Acar Rezzan Deniz, Bulut Mustafa, Ergün Sunay, Yesin Mahmut, Boztosun Bilal, Akçakoyun Mustafa
Department of Cardiology, Kartal Kosuyolu Education and Research Hospital, Istanbul, Turkey.
Department of Physical Therapy and Rehabilitation, Kartal Kosuyolu Education and Research Hospital, Istanbul, Turkey.
ARYA Atheroscler. 2014 Jul;10(4):185-91.
The aim of our study was to investigate the P-wave dispersion from standard electrocardiograms (ECGs) in patients with acute myocardial infarction (AMI) after cardiac rehabilitation (CR) and determine its relation to arterial stiffness.

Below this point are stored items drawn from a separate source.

-- ==== Sys2Proof/Machine/Reset.lean ====
section
/-! DEFINITION. Cold and warm resets and the start-up (R44, R46, R47, R437 to R440). -/

namespace Sys2Proof.Machine

open Sys2Proof

/-- What no reset touches: the fuses, the levels of the input pins, the queue of commands and the model's own counter. -/
def State.blank (s : State) : State :=
  { State.reset with fuses := s.fuses, pending := s.pending, fresh := s.fresh,
                     reg := { State.reset.reg with urgWire := s.reg.urgWire },
                     test := { State.reset.test with wrstn := s.test.wrstn },
                     power := { State.reset.power with sleepOk := s.power.sleepOk, dbgSel := s.power.dbgSel } }

/-- R437: `RST_N` low on 64 or more edges. -/
def State.coldReset (s : State) : State := s.blank

/-- R437: `RST_N` low on 1 to 63 edges: what a warm reset keeps; the pair level is that of the last training since the cold reset
(R352). -/
def State.warmReset (s : State) : State :=
  let b := s.blank
  { b with
    regs := { b.regs with pkgIdent := s.regs.pkgIdent, pkgSet := s.regs.pkgSet },
    elog := { s.elog with fatal := false },
    lanes := s.lanes,
    meas := { b.meas with locked := s.meas.locked, edited := s.meas.edited, testUsed := s.meas.testUsed,
                          epochs := s.meas.epochs },
    span := { b.span with failed := s.span.failed, rxFailed := s.span.rxFailed, pairLevel := s.span.pairLevel },
    power := { b.power with straps := s.power.straps, strapsTaken := s.power.strapsTaken, winSum := s.power.winSum,
                            winCnt := s.power.winCnt } }

/-- R46, R47: the index is valid for the strapped configuration. -/
def strapsValid (t : Straps) : Bool := t.index < (if t.split then 32 else 16)

/-- R32, R439: `RST_N` is released: the straps are sampled after a cold reset, `INIT` begins, and every memory port is granted 64
credits for read data. -/
def State.release (straps : Straps) (op : Nat) (s : State) : State :=
  let t := if s.power.strapsTaken then s.power.straps else straps
  { s with mem := s.mem.map fun (c : MemPort) => { c with rdata := 64 },
           power := { s.power with rstLow := false, state := .init, straps := t, strapsTaken := true,
                                   strapErr := if strapsValid t then 0 else 1, op := if op < 6 then op else 0, opWire := op } }

/-- `RST_N` low for a cold reset (R437). -/
def execColdReset (s : State) : Res := finish s.fresh0.coldReset

/-- `RST_N` low for a warm reset (R437); after power-up only a cold reset ends the loss of everything. -/
def execWarmReset (s : State) : Res := finish s.fresh0.warmReset

/-- `RST_N` is released (R439). -/
def execResetRelease (straps : Straps) (op : Nat) (s : State) : Res :=
  if s.power.rstLow then finish (s.fresh0.release straps op) else s.notDue

/-- R417, R439: the initialisation pass ends; a strap error keeps the slice in `INIT` (R47). A change of operating point that was sampled in
`INIT` begins where R419 lets it. -/
def execInitComplete (s : State) : Res :=
  if s.power.state == .init && s.power.strapErr != 1 then
    let s := s.fresh0.initPass.urgSample
    let s := { s with power := { s.power with state := .config } }
    finish (if s.power.opLate && s.power.opAge == 2500 then s.opDue else s)
  else s.notDue

end Sys2Proof.Machine
end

This is a prospective study included 33 patients with AMI and successfully re-vascularized by percutaneous coronary intervention (PCI) underwent CR. Left ventricular ejection fraction (LVEF) was measured by biplane Simpson's method. Left atrium (LA) volume was calculated. The maximum and minimum durations of P-waves (Pmax and Pmin, respectively) were detected, and the difference between Pmax and Pmin was defined as P-wave dispersion (Pd = Pmax-Pmin). Aortic elasticity parameters were measured.

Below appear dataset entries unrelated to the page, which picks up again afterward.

/-- R407, R408: a relayed request is served by its home, here a `ZERO_LINE` of a line in the array, and its `RSP` record carries
its tag; the response completes the request at its entry slice and closes its relay entry. R409: an `SNP` record becomes a snoop
of the agent under the lowest free ID, and an `SNR` record with `COMP_ACK` ends the transaction of its grant. -/
def Obligations.SpanRecordsServed : Prop :=
  (∀ (s : State) (q : Req) (c : CLine), s.linkUp = true → State.Admits s .zeroLine { q with port := 0 } → q.provisional = false →
    arrWf s.arr = true → s.lineOf q.line = some c → s.dirAt q.line = none →
    ∃ t, exec (.spanReqRecord .zeroLine q) s = .next t ∧
      t.Crosses (.rsp q.txid 0 0 false [] false) ∧
      (∀ i < 2, t.cached q.line i = some (0, false)) ∧ s.OtherLines t q.line ∧ t.dir = s.dir ∧ t.txns = [] ∧ t.wins = s.wins ∧
      t.cfg = s.cfg) ∧
  (∀ (s : State) (tag : Nat) (st : Status) (r : Relay), s.linkUp = true → s.AtRest → s.prov = [] → s.relayAt tag = some r →
    r.timedOut = false →
    ∃ t, exec (.spanRspRecord tag st.code 0 false [] false) s = .next t ∧ t.Sends (.rsp r.port r.txid st 0 false false) ∧
      t.span.relays = s.span.relays.filter (fun x => x.tag != tag) ∧ t.arr = s.arr ∧ t.dir = s.dir ∧ t.wins = s.wins ∧
        t.cfg = s.cfg) ∧
  (∀ (s : State) (op line id agent i : Nat), s.linkUp = true → s.AtRest → s.prov = [] → 0 < op → op < 4 →
    (s.routeOf agent).present = true →
    s.freeSnoopId (s.routeOf agent).port = some i →
    ∃ t, exec (.spanSnpRecord op line id agent) s = .next t ∧ t.Sends (.snp (s.routeOf agent).port op line i agent) ∧
      t.span.fwd = s.span.fwd ++ [{ homeId := id, agent := agent, port := (s.routeOf agent).port, id := i, op := op, line := line,
                                    sent := true }] ∧ t.arr = s.arr ∧ t.dir = s.dir ∧ t.wins = s.wins ∧ t.cfg = s.cfg) ∧
  (∀ (s : State) (id : Nat) (x : Txn), s.linkUp = true → State.AtRest { s with txns := [] } → s.prov = [] → s.txns = [x] →
    x.served = true →
    x.ack = some (0, id, 1) →
    ∃ t, exec (.spanSnrRecord 4 id 0 false []) s = .next t ∧ t.txns = [] ∧ (∀ n, t.busy n = false) ∧ t.arr = s.arr ∧ t.dir = s.dir ∧
      t.wins = s.wins ∧ t.cfg = s.cfg)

LVEF was better after CR. The systolic and diastolic blood pressures decreased after CR, these differences were statistically significant. With exercise training, LA volume decreased significantly. Pmax and Pd values were significantly shorter after the CR program. The maximum and minimum P-waves and P-wave dispersion after CR were 97 ± 6 ms, 53 ± 5 ms, and 44 ± 5 ms, respectively. Aortic strain and distensibility increased and aortic stiffness index was decreased significantly. Aortic stiffness index was 0.4 ± 0.2 versus 0.3 ± 0.2, P = 0.001. Aortic stiffness and left atrial volume showed a moderate positive correlation with P-wave dispersion (r = 0.52, P = 0.005; r = 0.64, P < 0.001, respectively).

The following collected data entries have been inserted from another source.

-- ==== Sys2Proof/Laws/State.lean ====
section
/-! SUPPORT. The fields of the state under each of its small updates: what an update leaves alone, once for every field, so that no
proof unfolds a record update. -/

namespace Sys2Proof.Machine
open Sys2Proof

/-! ### The start of every meaning -/

@[simp] theorem State.fresh0_fab (s : State) : (s.fresh0).fab = s.fab := rfl
@[simp] theorem State.fresh0_mem (s : State) : (s.fresh0).mem = s.mem := rfl
@[simp] theorem State.fresh0_heldOut (s : State) : (s.fresh0).heldOut = s.heldOut := rfl
@[simp] theorem State.fresh0_memWait (s : State) : (s.fresh0).memWait = s.memWait := rfl
@[simp] theorem State.fresh0_memOut (s : State) : (s.fresh0).memOut = s.memOut := rfl
@[simp] theorem State.fresh0_cfg (s : State) : (s.fresh0).cfg = s.cfg := rfl
@[simp] theorem State.fresh0_arr (s : State) : (s.fresh0).arr = s.arr := rfl
@[simp] theorem State.fresh0_dir (s : State) : (s.fresh0).dir = s.dir := rfl
@[simp] theorem State.fresh0_rot (s : State) : (s.fresh0).rot = s.rot := rfl
@[simp] theorem State.fresh0_wbb (s : State) : (s.fresh0).wbb = s.wbb := rfl
@[simp] theorem State.fresh0_mrs (s : State) : (s.fresh0).mrs = s.mrs := rfl
@[simp] theorem State.fresh0_txns (s : State) : (s.fresh0).txns = s.txns := rfl
@[simp] theorem State.fresh0_nextId (s : State) : (s.fresh0).nextId = s.nextId := rfl
@[simp] theorem State.fresh0_waiting (s : State) : (s.fresh0).waiting = s.waiting := rfl
@[simp] theorem State.fresh0_prov (s : State) : (s.fresh0).prov = s.prov := rfl
@[simp] theorem State.fresh0_wins (s : State) : (s.fresh0).wins = s.wins := rfl
@[simp] theorem State.fresh0_folds (s : State) : (s.fresh0).folds = s.folds := rfl
@[simp] theorem State.fresh0_lanes (s : State) : (s.fresh0).lanes = s.lanes := rfl
@[simp] theorem State.fresh0_lens (s : State) : (s.fresh0).lens = s.lens := rfl
@[simp] theorem State.fresh0_cue (s : State) : (s.fresh0).cue = s.cue := rfl
@[simp] theorem State.fresh0_xlt (s : State) : (s.fresh0).xlt = s.xlt := rfl
@[simp] theorem State.fresh0_hot (s : State) : (s.fresh0).hot = s.hot := rfl
@[simp] theorem State.fresh0_presc (s : State) : (s.fresh0).presc = s.presc := rfl
@[simp] theorem State.fresh0_mbs (s : State) : (s.fresh0).mbs = s.mbs := rfl
@[simp] theorem State.fresh0_pws (s : State) : (s.fresh0).pws = s.pws := rfl
@[simp] theorem State.fresh0_regs (s : State) : (s.fresh0).regs = s.regs := rfl
@[simp] theorem State.fresh0_elog (s : State) : (s.fresh0).elog = s.elog := rfl
@[simp] theorem State.fresh0_meas (s : State) : (s.fresh0).meas = s.meas := rfl
@[simp] theorem State.fresh0_ctr (s : State) : (s.fresh0).ctr = s.ctr := rfl
@[simp] theorem State.fresh0_hist (s : State) : (s.fresh0).hist = s.hist := rfl
@[simp] theorem State.fresh0_power (s : State) : (s.fresh0).power = s.power := rfl
@[simp] theorem State.fresh0_fuses (s : State) : (s.fresh0).fuses = s.fuses := rfl
@[simp] theorem State.fresh0_res (s : State) : (s.fresh0).res = s.res := rfl
@[simp] theorem State.fresh0_hand (s : State) : (s.fresh0).hand = s.hand := rfl
@[simp] theorem State.fresh0_down (s : State) : (s.fresh0).down = s.down := rfl
@[simp] theorem State.fresh0_ranges (s : State) : (s.fresh0).ranges = s.ranges := rfl
@[simp] theorem State.fresh0_walks (s : State) : (s.fresh0).walks = s.walks := rfl
@[simp] theorem State.fresh0_span (s : State) : (s.fresh0).span = s.span := rfl
@[simp] theorem State.fresh0_test (s : State) : (s.fresh0).test = s.test := rfl
@[simp] theorem State.fresh0_upsets (s : State) : (s.fresh0).upsets = s.upsets := rfl
@[simp] theorem State.fresh0_bad (s : State) : (s.fresh0).bad = s.bad := rfl
@[simp] theorem State.fresh0_acts (s : State) : (s.fresh0).acts = s.acts := rfl
@[simp] theorem State.fresh0_ctrBit (s : State) : (s.fresh0).ctrBit = s.ctrBit := rfl
@[simp] theorem State.fresh0_fresh (s : State) : (s.fresh0).fresh = s.fresh := rfl
@[simp] theorem State.fresh0_pending (s : State) : (s.fresh0).pending = s.pending := rfl

/-! ### A log record -/

@[simp] theorem State.log_fab (r : LogIn) (s : State) : (s.log r).fab = s.fab := rfl
@[simp] theorem State.log_mem (r : LogIn) (s : State) : (s.log r).mem = s.mem := rfl
@[simp] theorem State.log_heldOut (r : LogIn) (s : State) : (s.log r).heldOut = s.heldOut := rfl
@[simp] theorem State.log_memWait (r : LogIn) (s : State) : (s.log r).memWait = s.memWait := rfl
@[simp] theorem State.log_memOut (r : LogIn) (s : State) : (s.log r).memOut = s.memOut := rfl
@[simp] theorem State.log_cfg (r : LogIn) (s : State) : (s.log r).cfg = s.cfg := rfl
@[simp] theorem State.log_arr (r : LogIn) (s : State) : (s.log r).arr = s.arr := rfl
@[simp] theorem State.log_dir (r : LogIn) (s : State) : (s.log r).dir = s.dir := rfl
@[simp] theorem State.log_rot (r : LogIn) (s : State) : (s.log r).rot = s.rot := rfl
@[simp] theorem State.log_wbb (r : LogIn) (s : State) : (s.log r).wbb = s.wbb := rfl
@[simp] theorem State.log_mrs (r : LogIn) (s : State) : (s.log r).mrs = s.mrs := rfl
@[simp] theorem State.log_txns (r : LogIn) (s : State) : (s.log r).txns = s.txns := rfl
@[simp] theorem State.log_nextId (r : LogIn) (s : State) : (s.log r).nextId = s.nextId := rfl
@[simp] theorem State.log_waiting (r : LogIn) (s : State) : (s.log r).waiting = s.waiting := rfl
@[simp] theorem State.log_prov (r : LogIn) (s : State) : (s.log r).prov = s.prov := rfl
@[simp] theorem State.log_wins (r : LogIn) (s : State) : (s.log r).wins = s.wins := rfl
@[simp] theorem State.log_folds (r : LogIn) (s : State) : (s.log r).folds = s.folds := rfl
@[simp] theorem State.log_lanes (r : LogIn) (s : State) : (s.log r).lanes = s.lanes := rfl
@[simp] theorem State.log_lens (r : LogIn) (s : State) : (s.log r).lens = s.lens := rfl
@[simp] theorem State.log_reg (r : LogIn) (s : State) : (s.log r).reg = s.reg := rfl
@[simp] theorem State.log_cue (r : LogIn) (s : State) : (s.log r).cue = s.cue := rfl
@[simp] theorem State.log_xlt (r : LogIn) (s : State) : (s.log r).xlt = s.xlt := rfl
@[simp] theorem State.log_hot (r : LogIn) (s : State) : (s.log r).hot = s.hot := rfl
@[simp] theorem State.log_presc (r : LogIn) (s : State) : (s.log r).presc = s.presc := rfl
@[simp] theorem State.log_mbs (r : LogIn) (s : State) : (s.log r).mbs = s.mbs := rfl
@[simp] theorem State.log_pws (r : LogIn) (s : State) : (s.log r).pws = s.pws := rfl
@[simp] theorem State.log_regs (r : LogIn) (s : State) : (s.log r).regs = s.regs := rfl
@[simp] theorem State.log_meas (r : LogIn) (s : State) : (s.log r).meas = s.meas := rfl
@[simp] theorem State.log_ctr (r : LogIn) (s : State) : (s.log r).ctr = s.ctr := rfl
@[simp] theorem State.log_hist (r : LogIn) (s : State) : (s.log r).hist = s.hist := rfl
@[simp] theorem State.log_power (r : LogIn) (s : State) : (s.log r).power = s.power := rfl
@[simp] theorem State.log_fuses (r : LogIn) (s : State) : (s.log r).fuses = s.fuses := rfl
@[simp] theorem State.log_res (r : LogIn) (s : State) : (s.log r).res = s.res := rfl
@[simp] theorem State.log_hand (r : LogIn) (s : State) : (s.log r).hand = s.hand := rfl
@[simp] theorem State.log_down (r : LogIn) (s : State) : (s.log r).down = s.down := rfl
@[simp] theorem State.log_acks (r : LogIn) (s : State) : (s.log r).acks = s.acks := rfl
@[simp] theorem State.log_ranges (r : LogIn) (s : State) : (s.log r).ranges = s.ranges := rfl
@[simp] theorem State.log_walks (r : LogIn) (s : State) : (s.log r).walks = s.walks := rfl
@[simp] theorem State.log_span (r : LogIn) (s : State) : (s.log r).span = s.span := rfl
@[simp] theorem State.log_test (r : LogIn) (s : State) : (s.log r).test = s.test := rfl
@[simp] theorem State.log_upsets (r : LogIn) (s : State) : (s.log r).upsets = s.upsets := rfl
@[simp] theorem State.log_bad (r : LogIn) (s : State) : (s.log r).bad = s.bad := rfl
@[simp] theorem State.log_acts (r : LogIn) (s : State) : (s.log r).acts = s.acts := rfl
@[simp] theorem State.log_sig (r : LogIn) (s : State) : (s.log r).sig = s.sig := rfl
@[simp] theorem State.log_ctrBit (r : LogIn) (s : State) : (s.log r).ctrBit = s.ctrBit := rfl
@[simp] theorem State.log_fresh (r : LogIn) (s : State) : (s.log r).fresh = s.fresh := rfl
@[simp] theorem State.log_out (r : LogIn) (s : State) : (s.log r).out = s.out := rfl
@[simp] theorem State.log_pending (r : LogIn) (s : State) : (s.log r).pending = s.pending := rfl

/-! ### A group's balance -/

@[simp] theorem State.setBal_fab (g r : Nat) (f : Bal → Bal) (s : State) : (s.setBal g r f).fab = s.fab := rfl
@[simp] theorem State.setBal_mem (g r : Nat) (f : Bal → Bal) (s : State) : (s.setBal g r f).mem = s.mem := rfl
@[simp] theorem State.setBal_heldOut (g r : Nat) (f : Bal → Bal) (s : State) : (s.setBal g r f).heldOut = s.heldOut := rfl
@[simp] theorem State.setBal_memWait (g r : Nat) (f : Bal → Bal) (s : State) : (s.setBal g r f).memWait = s.memWait := rfl
@[simp] theorem State.setBal_memOut (g r : Nat) (f : Bal → Bal) (s : State) : (s.setBal g r f).memOut = s.memOut := rfl
@[simp] theorem State.setBal_cfg (g r : Nat) (f : Bal → Bal) (s : State) : (s.setBal g r f).cfg = s.cfg := rfl
@[simp] theorem State.setBal_arr (g r : Nat) (f : Bal → Bal) (s : State) : (s.setBal g r f).arr = s.arr := rfl
@[simp] theorem State.setBal_dir (g r : Nat) (f : Bal → Bal) (s : State) : (s.setBal g r f).dir = s.dir := rfl
@[simp] theorem State.setBal_rot (g r : Nat) (f : Bal → Bal) (s : State) : (s.setBal g r f).rot = s.rot := rfl
@[simp] theorem State.setBal_wbb (g r : Nat) (f : Bal → Bal) (s : State) : (s.setBal g r f).wbb = s.wbb := rfl
@[simp] theorem State.setBal_mrs (g r : Nat) (f : Bal → Bal) (s : State) : (s.setBal g r f).mrs = s.mrs := rfl
@[simp] theorem State.setBal_txns (g r : Nat) (f : Bal → Bal) (s : State) : (s.setBal g r f).txns = s.txns := rfl
@[simp] theorem State.setBal_nextId (g r : Nat) (f : Bal → Bal) (s : State) : (s.setBal g r f).nextId = s.nextId := rfl
@[simp] theorem State.setBal_waiting (g r : Nat) (f : Bal → Bal) (s : State) : (s.setBal g r f).waiting = s.waiting := rfl
@[simp] theorem State.setBal_prov (g r : Nat) (f : Bal → Bal) (s : State) : (s.setBal g r f).prov = s.prov := rfl
@[simp] theorem State.setBal_wins (g r : Nat) (f : Bal → Bal) (s : State) : (s.setBal g r f).wins = s.wins := rfl
@[simp] theorem State.setBal_folds (g r : Nat) (f : Bal → Bal) (s : State) : (s.setBal g r f).folds = s.folds := rfl
@[simp] theorem State.setBal_lanes (g r : Nat) (f : Bal → Bal) (s : State) : (s.setBal g r f).lanes = s.lanes := rfl
@[simp] theorem State.setBal_lens (g r : Nat) (f : Bal → Bal) (s : State) : (s.setBal g r f).lens = s.lens := rfl
@[simp] theorem State.setBal_cue (g r : Nat) (f : Bal → Bal) (s : State) : (s.setBal g r f).cue = s.cue := rfl
@[simp] theorem State.setBal_xlt (g r : Nat) (f : Bal → Bal) (s : State) : (s.setBal g r f).xlt = s.xlt := rfl
@[simp] theorem State.setBal_hot (g r : Nat) (f : Bal → Bal) (s : State) : (s.setBal g r f).hot = s.hot := rfl
@[simp] theorem State.setBal_presc (g r : Nat) (f : Bal → Bal) (s : State) : (s.setBal g r f).presc = s.presc := rfl
@[simp] theorem State.setBal_mbs (g r : Nat) (f : Bal → Bal) (s : State) : (s.setBal g r f).mbs = s.mbs := rfl
@[simp] theorem State.setBal_pws (g r : Nat) (f : Bal → Bal) (s : State) : (s.setBal g r f).pws = s.pws := rfl
@[simp] theorem State.setBal_regs (g r : Nat) (f : Bal → Bal) (s : State) : (s.setBal g r f).regs = s.regs := rfl
@[simp] theorem State.setBal_elog (g r : Nat) (f : Bal → Bal) (s : State) : (s.setBal g r f).elog = s.elog := rfl
@[simp] theorem State.setBal_meas (g r : Nat) (f : Bal → Bal) (s : State) : (s.setBal g r f).meas = s.meas := rfl
@[simp] theorem State.setBal_ctr (g r : Nat) (f : Bal → Bal) (s : State) : (s.setBal g r f).ctr = s.ctr := rfl
@[simp] theorem State.setBal_hist (g r : Nat) (f : Bal → Bal) (s : State) : (s.setBal g r f).hist = s.hist := rfl
@[simp] theorem State.setBal_power (g r : Nat) (f : Bal → Bal) (s : State) : (s.setBal g r f).power = s.power := rfl
@[simp] theorem State.setBal_fuses (g r : Nat) (f : Bal → Bal) (s : State) : (s.setBal g r f).fuses = s.fuses := rfl
@[simp] theorem State.setBal_res (g r : Nat) (f : Bal → Bal) (s : State) : (s.setBal g r f).res = s.res := rfl
@[simp] theorem State.setBal_hand (g r : Nat) (f : Bal → Bal) (s : State) : (s.setBal g r f).hand = s.hand := rfl
@[simp] theorem State.setBal_down (g r : Nat) (f : Bal → Bal) (s : State) : (s.setBal g r f).down = s.down := rfl
@[simp] theorem State.setBal_acks (g r : Nat) (f : Bal → Bal) (s : State) : (s.setBal g r f).acks = s.acks := rfl
@[simp] theorem State.setBal_ranges (g r : Nat) (f : Bal → Bal) (s : State) : (s.setBal g r f).ranges = s.ranges := rfl
@[simp] theorem State.setBal_walks (g r : Nat) (f : Bal → Bal) (s : State) : (s.setBal g r f).walks = s.walks := rfl
@[simp] theorem State.setBal_span (g r : Nat) (f : Bal → Bal) (s : State) : (s.setBal g r f).span = s.span := rfl
@[simp] theorem State.setBal_test (g r : Nat) (f : Bal → Bal) (s : State) : (s.setBal g r f).test = s.test := rfl
@[simp] theorem State.setBal_upsets (g r : Nat) (f : Bal → Bal) (s : State) : (s.setBal g r f).upsets = s.upsets := rfl
@[simp] theorem State.setBal_bad (g r : Nat) (f : Bal → Bal) (s : State) : (s.setBal g r f).bad = s.bad := rfl
@[simp] theorem State.setBal_acts (g r : Nat) (f : Bal → Bal) (s : State) : (s.setBal g r f).acts = s.acts := rfl
@[simp] theorem State.setBal_sig (g r : Nat) (f : Bal → Bal) (s : State) : (s.setBal g r f).sig = s.sig := rfl
@[simp] theorem State.setBal_ctrBit (g r : Nat) (f : Bal → Bal) (s : State) : (s.setBal g r f).ctrBit = s.ctrBit := rfl
@[simp] theorem State.setBal_fresh (g r : Nat) (f : Bal → Bal) (s : State) : (s.setBal g r f).fresh = s.fresh := rfl
@[simp] theorem State.setBal_out (g r : Nat) (f : Bal → Bal) (s : State) : (s.setBal g r f).out = s.out := rfl
@[simp] theorem State.setBal_pending (g r : Nat) (f : Bal → Bal) (s : State) : (s.setBal g r f).pending = s.pending := rfl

This study showed decreased arterial stiffness indexes in AMI patient's participated CR, with a significant relationship between the electromechanical properties of the LA that may raise a question of the preventive effect of CR from atrial fibrillation and stroke in patients with acute myocardial infarction.
我们研究的目的是调查急性心肌梗死(AMI)患者在心脏康复(CR)后标准心电图(ECG)中的P波离散度,并确定其与动脉僵硬度的关系。
这是一项前瞻性研究,纳入了33例AMI患者,这些患者经皮冠状动脉介入治疗(PCI)成功再血管化后接受了CR。采用双平面辛普森法测量左心室射血分数(LVEF)。计算左心房(LA)容积。检测P波的最大和最小持续时间(分别为Pmax和Pmin),Pmax与Pmin的差值定义为P波离散度(Pd = Pmax - Pmin)。测量主动脉弹性参数。
CR后LVEF改善。CR后收缩压和舒张压下降,这些差异具有统计学意义。通过运动训练,LA容积显著减小。CR方案实施后Pmax和Pd值显著缩短。CR后的最大和最小P波以及P波离散度分别为97±6毫秒、53±5毫秒和44±5毫秒。主动脉应变和扩张性增加,主动脉僵硬度指数显著降低。主动脉僵硬度指数为0.4±0.2对比0.3±0.2,P = 0.001。主动脉僵硬度和左心房容积与P波离散度呈中度正相关(分别为r = 0.52,P = 0.005;r = 0.64,P < 0.001)。
本研究表明,参与CR的AMI患者动脉僵硬度指数降低,左心房的机电特性之间存在显著关系,这可能引发关于CR对急性心肌梗死患者房颤和中风预防作用的疑问。